Zhao Z.,PKU HKUST Shenzhen Hong Kong Institution |
Zhao Z.,University of Hong Kong |
Zhuang Y.-X.,PKU HKUST Shenzhen Hong Kong Institution |
Gu J.-D.,University of Hong Kong
Ecotoxicology | Year: 2012
The distribution and changes of polycyclic aromatic hydrocarbons (PAHs) contamination in mangrove sediments of Mai Po Inner Deep Bay Ramsar Site of Hong Kong SAR were investigated. Surface sediments (10 cm) collected from four sampling sites (SZ, SP, MF and M) exhibited significant spatial variations in concentrations of total PAH (with ∑PAHs ranging from 161.7 to 383.7 ng g-1 dry wt), as well as the composition of 16 US EPA priority PAH compounds. The highest PAHs concentrations were found in the mangrove sediments. Moreover, a sediment core was extracted from mangrove area is used to reconstruct the high-resolution depositional record of PAHs by 210Pb isotope analysis, showing the amounts of PAHs remained relatively constant for the past 41 years.
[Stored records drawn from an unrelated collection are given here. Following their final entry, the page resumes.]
/-- Fields of page BILL, in table order (part). -/
def billFields1 : List Field :=
  [BILL_CKPT_ORDER_HI_ORDER,
   BILL_TAMPER_CFG_CLASS,
   BILL_TOK_D0_DIGITS,
   BILL_TOK_D1_DIGITS,
   BILL_TOK_D2_DIGITS,
   BILL_TOK_D3_DIGITS,
   BILL_TOK_GO_GO,
   BILL_TOK_GO_METER,
   BILL_TOKEN_OK_CNT_CNT,
   BILL_TOKEN_REFUSED_CNT_CNT,
   BILL_LATE_CNT_CNT,
   BILL_DEM_LATE_CNT_CNT,
   BILL_EVT_IGNORED_CNT_CNT,
   BILL_RPT_DROP_CNT_CNT,
   BILL_SWEEP_LAST_US,
   BILL_LAST_TOKEN_METER,
   BILL_LAST_TOKEN_RESULT]

/-- Every block-specific field of page BILL. -/
def billFields : List Field :=
  billFields0 ++
  billFields1

/-! Page CAL. -/

/-- R202: `CAL.CTRL.ENABLE`. 1: CAL resolves times. -/
def CAL_CTRL_ENABLE : Field :=
  { page := 0x17, off := 0x010, lo := 0, width := 1, acc := .rw, txn := .t, vmax := 1 }

/-- R202: `CAL.STAT.GEN_HELD`. A generation older than the current one is held. -/
def CAL_STAT_GEN_HELD : Field :=
  { page := 0x17, off := 0x014, lo := 0, width := 1, acc := .ro, vmax := 1 }

/-- R202: `CAL.STAT.BUSY`. A CHECK or RESOLVE is running. -/
def CAL_STAT_BUSY : Field :=
  { page := 0x17, off := 0x014, lo := 1, width := 1, acc := .ro, vmax := 1 }

/-- R202: `CAL.STAT.GENS`. Generations held, 1 to 4. -/
def CAL_STAT_GENS : Field :=
  { page := 0x17, off := 0x014, lo := 2, width := 3, reset := 1, acc := .ro, vmax := 7 }

/-- R202: `CAL.IRQ_RAW.CHECKED`. Latched: a CHECK completed. -/
def CAL_IRQ_CHECKED : Field := irqRaw (0x17) (0)

/-- R202: `CAL.IRQ_RAW.SWAPPED`. Latched: a swap committed. -/
def CAL_IRQ_SWAPPED : Field := irqRaw (0x17) (1)

/-- R202: `CAL.IRQ_RAW.GEN_FREE`. Latched: GEN_HELD became 0. -/
def CAL_IRQ_GEN_FREE : Field := irqRaw (0x17) (2)

/-- R202: `CAL.IRQ_RAW.RESOLVED`. Latched: a RESOLVE completed. -/
def CAL_IRQ_RESOLVED : Field := irqRaw (0x17) (3)

/-- R202: `CAL.ACTIVE_COPY_LO.COPY`. Bit c: active copy of calendar c. -/
def CAL_ACTIVE_COPY_LO_COPY : Field :=
  { page := 0x17, off := 0x100, lo := 0, width := 32, acc := .ro, vmax := 4294967295 }

/-- R202: `CAL.ACTIVE_COPY_HI.COPY`. Calendars 32–63. -/
def CAL_ACTIVE_COPY_HI_COPY : Field :=
  { page := 0x17, off := 0x104, lo := 0, width := 32, acc := .ro, vmax := 4294967295 }

/-- R202: `CAL.SWAP_LO.SWAP`. Bit c: change calendar c over at the commit (R179). -/
def CAL_SWAP_LO_SWAP : Field :=
  { page := 0x17, off := 0x108, lo := 0, width := 32, acc := .rw, txn := .t, vmax := 4294967295 }

/-- R202: `CAL.SWAP_HI.SWAP`. Calendars 32–63. -/
def CAL_SWAP_HI_SWAP : Field :=
  { page := 0x17, off := 0x10C, lo := 0, width := 32, acc := .rw, txn := .t, vmax := 4294967295 }
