-- ==== Sys2Proof/Machine/RegD.lean ====
section
/-! DEFINITION. The register fields of the pages DMA, QMON, FTL, NAND, TWIN, one constant per field, as the register tables of spec/ give them. -/

namespace Sys2Proof.Machine.Reg

/-! Page DMA. -/

/-- R377: `DMA.CTRL.ENABLE`. 1: channels may run; 0 is refused with CH_BUSY while any channel is not IDLE. -/
def DMA_CTRL_ENABLE : Field :=
  { page := 0x20, off := 0x010, lo := 0, width := 1, acc := .rw, txn := .t, vmax := 1 }

/-- R377: `DMA.CTRL.ARB`. 0 INTERLEAVE, 1 PREEMPT (R376). -/
def DMA_CTRL_ARB : Field :=
  { page := 0x20, off := 0x010, lo := 1, width := 1, acc := .rw, txn := .t, vmax := 1 }

/-- R377: `DMA.STAT.ACTIVE`. Bit n: channel n in FETCH or RUN. -/
def DMA_STAT_ACTIVE : Field :=
  { page := 0x20, off := 0x014, lo := 0, width := 16, acc := .ro, vmax := 65535 }

/-- R377: `DMA.CHn_CFG.REQ`. 0 TRUSTED, 1 APP, 4 PCIE (R365). -/
def DMA_CH_CFG_REQ (k : Nat) : Field :=
  { page := 0x20, off := 0x100 + 0x40 * k, lo := 0, width := 3, reset := 1, acc := .rw, own := true, vmax := 7 }

/-- R377: `DMA.CHn_CFG.IRQ_EN`. Enables for DESC_DONE, CHAIN_DONE, STOPPED, ABORTED, ERROR. -/
def DMA_CH_CFG_IRQ_EN (k : Nat) : Field :=
  { page := 0x20, off := 0x100 + 0x40 * k, lo := 8, width := 5, acc := .rw, vmax := 31 }

/-- R377: `DMA.CHn_CTRL.PRIO`. Priority 0 to 3. -/
def DMA_CH_CTRL_PRIO (k : Nat) : Field :=
  { page := 0x20, off := 0x104 + 0x40 * k, lo := 0, width := 2, acc := .rw, txn := .s, vmax := 3 }

/-- R377: `DMA.CHn_CTRL.HALT`. 1: pause after each descriptor. -/
def DMA_CH_CTRL_HALT (k : Nat) : Field :=
  { page := 0x20, off := 0x104 + 0x40 * k, lo := 4, width := 1, acc := .rw, txn := .s, vmax := 1 }

/-- R377: `DMA.CHn_NEXT_LO.ADDR`. Next descriptor, bits 31:6. -/
def DMA_CH_NEXT_LO_ADDR (k : Nat) : Field :=
  { page := 0x20, off := 0x108 + 0x40 * k, lo := 6, width := 26, acc := .rw, txn := .s, vmax := 67108863 }

/-- R377: `DMA.CHn_NEXT_HI.USE`. 1: replaces the link (R375). -/
def DMA_CH_NEXT_HI_USE (k : Nat) : Field :=
  { page := 0x20, off := 0x10C + 0x40 * k, lo := 31, width := 1, acc := .rw, txn := .s, vmax := 1 }

/-- R377: `DMA.CHn_NEXT_HI.ADDR`. Bits 39:32. -/
def DMA_CH_NEXT_HI_ADDR (k : Nat) : Field :=
  { page := 0x20, off := 0x10C + 0x40 * k, lo := 0, width := 8, acc := .rw, txn := .s, vmax := 255 }

/-- R377: `DMA.CHn_SHADOW.WR_GEN`. As R50. -/
def DMA_CH_SHADOW_WR_GEN (k : Nat) : Field :=
  { page := 0x20, off := 0x110 + 0x40 * k, lo := 17, width := 15, reset := 1, acc := .ro, vmax := 32767 }

/-- R377: `DMA.CHn_SHADOW.SHADOW_ARM`. As R50. -/
def DMA_CH_SHADOW_SHADOW_ARM (k : Nat) : Field :=
  { page := 0x20, off := 0x110 + 0x40 * k, lo := 16, width := 1, acc := .w1s, own := true, vmax := 1 }

/-- R377: `DMA.CHn_SHADOW.GEN`. As R50. -/
def DMA_CH_SHADOW_GEN (k : Nat) : Field :=
  { page := 0x20, off := 0x110 + 0x40 * k, lo := 0, width := 16, acc := .ro, vmax := 65535 }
Urbanization of Shenzhen Economic Zone, the rapid increase in vehicle numbers and energy consumption in the last two decades contributed to the PAHs detected in sediments. The source-diagnostic ratios indicated that pyrogenic input are important throughout the record and the surface sediments, and suggest that diesel fuel combustion, and hence traffic of heavier vehicles, is the most probable cause of PAHs. © Springer Science+Business Media, LLC 2012.